2.Bewegen: Bewegung tut gut und ist ein wesentlicher Faktor, um körperlich und psychisch gesund zu bleiben. Wir wissen, dass Bewegung einen positiven Einfluss auf Diabetes oder auch Herz-Kreislauf-Erkrankungen hat und sogar vor diesen Erkrankungen schützt. Aber auch bei Angsterkrankungen und Depressionen hilft sportliche Betätigung. Viele Sportarten sind wieder möglich: Joggen, Schwimmen, Radfahren oder Tennisspielen. Aber Abstand halten!

3.Vorsicht bei Alkohol: Alkohol führt dazu, dass sich Stress innerhalb kurzer Zeit leichter anfühlt. Die Angst wird weniger, im ersten Moment fühlt man sich gelöster. Allerdings ist dieser Effekt nur von kurzer Dauer. Alkohol hat die negative Eigenschaft, den Schlaf zu verändern und weniger erholsam zu machen. Das kann psychische Erkrankungen verschlimmern.

Zudem besteht die Gefahr, eine Suchterkrankungen zu entwickeln. In unseren Oberberg Kliniken sind bereits einige Patienten mit solchen Verläufen. Daher mein Rat: Bewusst trinken. Und Alkohol besser ganz weglassen, wenn er in schwierigen Situationen missbräuchlich genutzt wird.

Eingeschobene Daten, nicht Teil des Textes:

-- ==== Sys2Proof/Machine/MeshCmds.lean ====
section
/-!
DEFINITION. Sys2Proof/Machine/MeshCmds.lean: the rank-and-file mesh (R20 to R28): links, routes, virtual channels,
holds and the meanings of the mesh's commands.
-/
namespace Sys2Proof.Machine
open Sys2Proof

/-- The number of files per rank (R5). -/
def files (s : State) : Nat := s.ident.part.tiles / 2

/-- The rank partner of a tile (R6). -/
def partnerOf (s : State) (t : Nat) : Nat := if t < files s then t + files s else t - files s

/-- The tile a link reaches (R20). -/
def linkTo (s : State) (t : Nat) : MeshPort → Nat
  | .rankNext => (t + 1) % s.ident.part.tiles
  | .rankPrevious => (t + s.ident.part.tiles - 1) % s.ident.part.tiles
  | .rankPartner => partnerOf s t
  | .knight => (if t < files s then files s else 0) + (t % files s + 2) % files s
  | .localPort => t

/-- The name that the far end gives the same link. -/
def farEnd : MeshPort → MeshPort
  | .rankNext => .rankPrevious
  | .rankPrevious => .rankNext
  | p => p

/-- Whether a link is up, at both its ends. -/
def linkUp (s : State) (t : Nat) (p : MeshPort) : Bool :=
  s.mesh.links.any fun l => l.tile == t && l.link == p && l.up

def linkOrder : List MeshPort := [.rankNext, .rankPrevious, .rankPartner, .knight]

/-- The bond that a link belongs to, named by its first member: links of a tile that reach the same tile are one link (R20). -/
def bond (s : State) (t : Nat) (p : MeshPort) : MeshPort :=
  if p == .localPort then p else (linkOrder.find? fun q => linkTo s t q == linkTo s t p).getD p

/-- A bond is up while a member is. -/
def bondUp (s : State) (t : Nat) (p : MeshPort) : Bool :=
  linkOrder.any fun q => bond s t q == bond s t p && linkUp s t q

/-- The bond to a neighbour, while it is up. -/
def linkReaching (s : State) (t d : Nat) : Option MeshPort :=
  linkOrder.find? fun p => bond s t p == p && linkTo s t p == d && bondUp s t p

/-- Whether tile `t` reaches tile `d` in one hop over a bond that is up. -/
def adjacentUp (s : State) (t d : Nat) : Bool := (linkReaching s t d).isSome

/-- The bond on which a packet from `t` for `d` leaves (R21): directly to an adjacent tile; otherwise through the
rank partner, then the first of rank-next, rank-previous and knight that is up and adjacent to the destination; for the
partner itself through rank-next or rank-previous. DESIGN CHOICE: the AQK-4032 detours in the same order when a direct link is down. -/
def routeOut (s : State) (t d : Nat) : Option MeshPort :=
  if t == d then some .localPort
  else match linkReaching s t d with
  | some p => some p
  | none =>
    (if d == partnerOf s t then
      [MeshPort.rankNext, .rankPrevious].find? fun p =>
        bondUp s t p && adjacentUp s (linkTo s t p) (partnerOf s (linkTo s t p))
    else
      [MeshPort.rankPartner, .rankNext, .rankPrevious, .knight].find? fun p =>
        bondUp s t p && tileUp s (linkTo s t p) && adjacentUp s (linkTo s t p) d).map (bond s t)

/-- The bonds that a packet from `t` for `d` takes, at most `n` of them. -/
def pathOf (s : State) : Nat → Nat → Nat → List MeshPort
  | 0, _, _ => []
  | n + 1, t, d => if t == d then [] else match routeOut s t d with
    | none => []
    | some p => p :: pathOf s n (linkTo s t p) d

/-- Appends a packet to the queue of one input for one output (R24: each virtual channel has its own buffers). -/
def enqueuePkt (t : Nat) (out inp : MeshPort) (k : MeshPkt) (m : Mesh) : Mesh :=
  if m.queues.any (fun q => q.tile == t && q.out == out && q.vc == k.vc && q.inp == inp) then
    { m with queues := m.queues.map fun q =>
        if q.tile == t && q.out == out && q.vc == k.vc && q.inp == inp then { q with pkts := q.pkts ++ [k] } else q }
  else { m with queues := m.queues ++ [{ tile := t, out := out, vc := k.vc, inp := inp, pkts := [k] }] }

/-- The five inputs of a router. DESIGN CHOICE: the round robin of R25 takes them in this order, and starts with the first. -/
def inputs : List MeshPort := [.rankNext, .rankPrevious, .rankPartner, .knight, .localPort]

/-- The inputs in turn, after the one served last. -/
def turnAfter (p : MeshPort) : List MeshPort :=
  let i := inputs.findIdx (· == p)
  inputs.drop (i + 1) ++ inputs.take (i + 1)

/-- The packets of one input for one output and virtual channel. -/
def waitingPkts (m : Mesh) (t : Nat) (out : MeshPort) (vc : Vc) (inp : MeshPort) : List MeshPkt :=
  (m.queues.filter fun q => q.tile == t && q.out == out && q.vc == vc && q.inp == inp).flatMap (·.pkts)

/-- Packets of a virtual channel that came in by one input of a tile and wait there. -/
def buffered (m : Mesh) (t : Nat) (inp : MeshPort) (vc : Vc) : Nat :=
  ((m.queues.filter fun q => q.tile == t && q.inp == inp && q.vc == vc).map fun q => q.pkts.length).sum

/-- The far router has a buffer of this virtual channel for one more packet: those waiting there and those on the link hold one each
(R24). -/
def hasCredit (s : State) (t : Nat) (out : MeshPort) (vc : Vc) : Bool :=
  let far := linkTo s t out
  decide (buffered s.mesh far (bond s far (farEnd out)) vc +
    (s.mesh.wire.filter fun w => w.tile == t && w.out == out && w.pkt.vc == vc).length < Config.vcBuffer + 1)

def vcWaits (m : Mesh) (t : Nat) (out : MeshPort) (vc : Vc) : Bool :=
  inputs.any fun i => !(waitingPkts m t out vc i).isEmpty

/-- The input whose oldest VC_MGMT packet for an output has waited 10 µs (R25). -/
def escaped (m : Mesh) (t : Nat) (out : MeshPort) : Option MeshPort :=
  (m.escapes.find? fun e => e.1 == t && e.2.1 == out && !(waitingPkts m t out .mgmt e.2.2).isEmpty).map (·.2.2)

/-- The input served next for an output and virtual channel: round robin, one packet per input per turn (R25). -/
def nextInput (m : Mesh) (t : Nat) (out : MeshPort) (vc : Vc) : Option MeshPort :=
  let last := ((m.rr.find? fun r => r.tile == t && r.out == out && r.vc == vc).map (·.last)).getD .localPort
  (turnAfter last).find? fun i => !(waitingPkts m t out vc i).isEmpty

/-- The virtual channel and input served next on an output: VC_URGENT first; then a VC_MGMT packet that has waited 10 µs; then
strict priority, among the channels that have a packet and a credit (R24, R25). -/
def nextSend (s : State) (t : Nat) (out : MeshPort) : Option (Vc × MeshPort) :=
  let ready := fun vc => vcWaits s.mesh t out vc && hasCredit s t out vc
  let turn := fun vc => (nextInput s.mesh t out vc).map fun i => (vc, i)
  if ready .urgent then turn .urgent
  else match if hasCredit s t out .mgmt then escaped s.mesh t out else none with
  | some i => some (.mgmt, i)
  | none => ([Vc.host, .background, .mgmt].find? ready).bind turn

/-- Takes the head packet of one queue. -/
def dequeuePkt (t : Nat) (out inp : MeshPort) (vc : Vc) (m : Mesh) : Mesh :=
  { m with queues := m.queues.map fun q =>
      if q.tile == t && q.out == out && q.vc == vc && q.inp == inp then { q with pkts := q.pkts.tail } else q }

def setRr (t : Nat) (out : MeshPort) (vc : Vc) (inp : MeshPort) (m : Mesh) : Mesh :=
  { m with rr := (m.rr.filter fun r => !(r.tile == t && r.out == out && r.vc == vc)) ++
      [{ tile := t, out := out, vc := vc, last := inp }] }

/-- Records a replay on both ends of the link a packet came in on (R26). -/
def recordReplay (s : State) (t : Nat) (p : MeshPort) : State :=
  countLife 7 { s with mesh := { s.mesh with links := s.mesh.links.map fun l =>
      if (l.tile == t && l.link == p) || (l.tile == linkTo s t p && l.link == farEnd p) then
        { l with replays := (s.nowMs :: l.replays).take 16, total := sat 0xFFFF (l.total + 1) } else l } }

/-- Hands a packet to the router of tile `t`: it is delivered there, or queued for the output of its route. A packet
whose source holds for a route change waits in the hold (R22). A packet with no route is dropped with its tile. -/
def routePkt (s : State) (t : Nat) (inp : MeshPort) (k : MeshPkt) : State :=
  if k.dst == t then { s with mesh := { s.mesh with delivered := s.mesh.delivered ++ [(t, k)] } }
  else if inp == .localPort && s.mesh.holds.any (fun h => h.src == k.src && h.dst == k.dst) then
    { s with mesh := { s.mesh with holds := s.mesh.holds.map fun h =>
        if h.src == k.src && h.dst == k.dst then { h with pkts := h.pkts ++ [k] } else h } }
  else match routeOut s t k.dst with
  | some out => { s with mesh := enqueuePkt t out inp k s.mesh }
  | none => s

/-- Numbers a packet at its source (R22, R23). DESIGN CHOICE: each source, destination and virtual channel counts for itself, from 0,
without a bound. -/
def numberPkt (m : Mesh) (k : MeshPkt) : Mesh × MeshPkt :=
  let n := ((m.seqs.find? fun q => q.src == k.src && q.dst == k.dst && q.vc == k.vc).map (·.next)).getD 0
  ({ m with seqs := (m.seqs.filter fun q => !(q.src == k.src && q.dst == k.dst && q.vc == k.vc)) ++
      [{ src := k.src, dst := k.dst, vc := k.vc, next := n + 1 }] }, { k with seq := n })

/-- The payloads that data crosses in: 2,048 bytes at most in one packet (R23). -/
def payloads (n : Nat) : List Nat :=
  if n == 0 then [0] else List.replicate (n / 2048) 2048 ++ (if n % 2048 == 0 then [] else [n % 2048])

/-- MESH_PACKET_RECEIVED. At a link input the oldest packet on the link arrives: one that fails its CRC is replayed and
stays on the link (R26), any other is forwarded or delivered. At the local input the tile sends data of its own, in as many packets as
it takes (R23). -/
def meshReceive (tile : Nat) (inp : MeshPort) (pkt : MeshPkt) (crcOk : Bool) (s : State) : State :=
  if inp == .localPort then
    if pkt.src == tile then
      (payloads pkt.len).foldl (fun s n =>
        let r := numberPkt s.mesh { pkt with len := n }
        routePkt { s with mesh := r.1 } tile .localPort r.2) s
    else s
  else
    let far := linkTo s tile inp
    match s.mesh.wire.find? (fun w => w.tile == far && w.out == bond s far (farEnd inp)) with
    | none => s
    | some w =>
      if !linkUp s tile inp then s
      else if !crcOk then recordReplay s tile inp
      else routePkt { s with mesh := { s.mesh with wire := s.mesh.wire.erase w } } tile (bond s tile inp) w.pkt

def execMeshPacketReceived (tile : Nat) (inp : MeshPort) (pkt : MeshPkt) (crcOk : Bool) (s : State) :
    Host.Outcome State Fault Refusal := .next (meshReceive tile inp pkt crcOk s)

/-- MESH_PACKET_SENT (R25): a link is free again; the arbiter of its bond picks the next virtual channel and input, and that
packet goes onto the link. A packet being sent is never interrupted, so nothing is picked before. -/
def meshSend (tile : Nat) (link : MeshPort) (s : State) : State :=
  let out := bond s tile link
  if !linkUp s tile link then s
  else match nextSend s tile out with
  | none => s
  | some (vc, inp) => match (waitingPkts s.mesh tile out vc inp).head? with
    | none => s
    | some k =>
      let m := setRr tile out vc inp (dequeuePkt tile out inp vc s.mesh)
      { s with mesh := { m with
          wire := m.wire ++ [{ tile := tile, out := out, inp := inp, pkt := k }]
          escapes := if vc == .mgmt then m.escapes.erase (tile, out, inp) else m.escapes } }

def execMeshPacketSent (tile : Nat) (out : MeshPort) (s : State) : Host.Outcome State Fault Refusal :=
  .next (meshSend tile out s)

/-- MGMT_ESCAPE (R25): the oldest VC_MGMT packet of one input for this output has waited 10 µs; it goes next unless VC_URGENT waits. -/
def execMgmtEscape (tile : Nat) (p : InOut) (s : State) : Host.Outcome State Fault Refusal :=
  let e := (tile, bond s tile p.out, bond s tile p.inp)
  .next (if !(waitingPkts s.mesh tile e.2.1 .mgmt e.2.2).isEmpty && !s.mesh.escapes.contains e then
      { s with mesh := { s.mesh with escapes := s.mesh.escapes ++ [e] } } else s)

/-- Sets both ends of a link up or down. -/
def setLink (s : State) (t : Nat) (p : MeshPort) (up : Bool) : State :=
  { s with mesh := { s.mesh with links := s.mesh.links.map fun l =>
      if (l.tile == t && l.link == p) || (l.tile == linkTo s t p && l.link == farEnd p) then
        { l with up := up, replays := [] } else l } }

/-- All pairs of present tiles. -/
def tilePairs (s : State) : List (Nat × Nat) :=
  (List.range s.ident.part.tiles).flatMap fun a => (List.range s.ident.part.tiles).map fun b => (a, b)

/-- Opens a hold at every source whose route to a destination changed between two states, and moves what was on a bond that is down
or waited for it to the new routes, what was on it first (R22, R26). What waits for a bond that is up goes the way it was sent. -/
def reroute (old s : State) : State :=
  let changed := (tilePairs s).filter fun p => p.1 != p.2 && pathOf old 8 p.1 p.2 != pathOf s 8 p.1 p.2
  let holds := changed.filter fun p => !s.mesh.holds.any fun h => h.src == p.1 && h.dst == p.2
  let dead := fun (t : Nat) (out : MeshPort) => !bondUp s t out
  let moved := ((s.mesh.wire.filter fun w => dead w.tile w.out).map fun w => (w.tile, w.inp, w.pkt)) ++
    (s.mesh.queues.filter fun q => dead q.tile q.out).flatMap fun q => q.pkts.map fun k => (q.tile, q.inp, k)
  let base := { s with mesh := { s.mesh with
    wire := s.mesh.wire.filter fun w => !dead w.tile w.out
    queues := s.mesh.queues.filter fun q => !dead q.tile q.out
    escapes := s.mesh.escapes.filter fun e => !dead e.1 e.2.1
    holds := s.mesh.holds ++ holds.map fun p => { src := p.1, dst := p.2, pkts := [] } } }
  moved.foldl (fun s x => match routeOut s x.1 x.2.2.dst with
    | some out => { s with mesh := enqueuePkt x.1 out x.2.1 x.2.2 s.mesh }
    | none => s) base

/-- Sixteen replays within 1 ms (R26). -/
def replayLimit (s : State) (t : Nat) (p : MeshPort) : Bool :=
  s.mesh.links.any fun l => l.tile == t && l.link == p && 16 ≤ (l.replays.filter fun r => s.nowMs ≤ r + 1).length

/-- MESH_LINK_DOWN (R26): a link with 16 replays in 1 ms, without training, or disabled, goes down; traffic moves. -/
def meshDown (tile : Nat) (link : MeshPort) (trainingLost : Bool) (s : State) : State :=
  if linkUp s tile link && (trainingLost || replayLimit s tile link) then
    reroute s (countLife 8 (logEv .meshLinkDown tile [linkIndex link, b2n trainingLost] (setLink s tile link false)))
  else s

def execMeshLinkDown (tile : Nat) (link : MeshPort) (trainingLost : Bool) (s : State) :
    Host.Outcome State Fault Refusal := .next (meshDown tile link trainingLost s)

/-- Whether a link may be up: its tiles are up and neither end disables it (R494). -/
def linkAllowed (s : State) (t : Nat) (p : MeshPort) : Bool :=
  p != .localPort && tileUp s t && tileUp s (linkTo s t p) &&
  !bitOf (s.tfld t .glb_mesh_cfg_link_disable) (linkIndex p) &&
  !bitOf (s.tfld (linkTo s t p) .glb_mesh_cfg_link_disable) (linkIndex (farEnd p))

/-- MESH_LINK_RETRAIN (R26): a down link tries to train; success logs MESH_LINK_UP and restores the routes. -/
def meshRetrain (tile : Nat) (link : MeshPort) (ok : Bool) (s : State) : State :=
  if ok && !linkUp s tile link && linkAllowed s tile link then
    reroute s (logEv .meshLinkUp tile [linkIndex link] (setLink s tile link true))
  else s

def execMeshLinkRetrain (tile : Nat) (link : MeshPort) (ok : Bool) (s : State) :
    Host.Outcome State Fault Refusal := .next (meshRetrain tile link ok s)

/-- A packet of a source for a destination is on its way: sent and not acknowledged (R22). -/
def unacked (m : Mesh) (src dst : Nat) : Bool :=
  m.wire.any (fun w => w.pkt.src == src && w.pkt.dst == dst) ||
  m.queues.any fun q => q.pkts.any fun k => k.src == src && k.dst == dst

/-- ROUTE_HOLD_END (R22): once every packet sent on the old route is acknowledged, or the hold has lasted 20 µs, the packets held at a
source after a route change go out, in order. -/
def holdEnd (src dst : Nat) (late : Bool) (s : State) : State :=
  match s.mesh.holds.find? (fun h => h.src == src && h.dst == dst) with
  | none => s
  | some h => if unacked s.mesh src dst && !late then s
    else h.pkts.foldl (fun s k => routePkt s src .localPort k)
      { s with mesh := { s.mesh with holds := s.mesh.holds.erase h } }

def execRouteHoldEnd (src : Nat) (h : HoldEnd) (s : State) : Host.Outcome State Fault Refusal := .next (holdEnd src h.dst h.late s)

end Sys2Proof.Machine
end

4.Sich verabreden: Mittlerweile ist es wieder möglich, sich mit Freund*innen zu treffen, auszugehen und sich auszutauschen. Dies sollte man unbedingt tun. Auch soziale Medien sollten weiterhin genutzt werden, um in Kontakt zu bleiben, wenn der direkte Kontakt schwierig ist.

Wenn man die Großmutter nicht besuchen darf, kann man sie per Videotelefonie sehen. Das Gleiche gilt für Freund*innen, die man aufgrund von Reisebeschränkungen nicht sehen darf. Alternativen sind gefragt.

5.Die Situation realistisch einschätzen: Wenn durch den Lockdown erhebliche Einbußen hingenommen werden mussten, so wird es in vielen Fällen nicht möglich sein, diese komplett zu kompensieren.

Hier sollte man realistisch sein und den damit verbundenen Druck zum Beispiel nicht an Angestellte weitergeben. Was es vielmehr braucht, ist ein gutes Teamgefühl und gemeinsame, realistische Ziele.

Fazit: Zwar besteht eine erhöhte Gefahr, während der Corona-Pandemie psychisch zu erkranken, aber es gibt auch viele Möglichkeiten, die psychische Gesundheit positiv zu beeinflussen. Und sollte das Gefühl bestehen, es allein nicht zu schaffen, gibt es unterschiedliche Möglichkeiten der Unterstützung, die in aktuellen Zeiten auch über unterschiedliche Online-Formate gut verfügbar sind.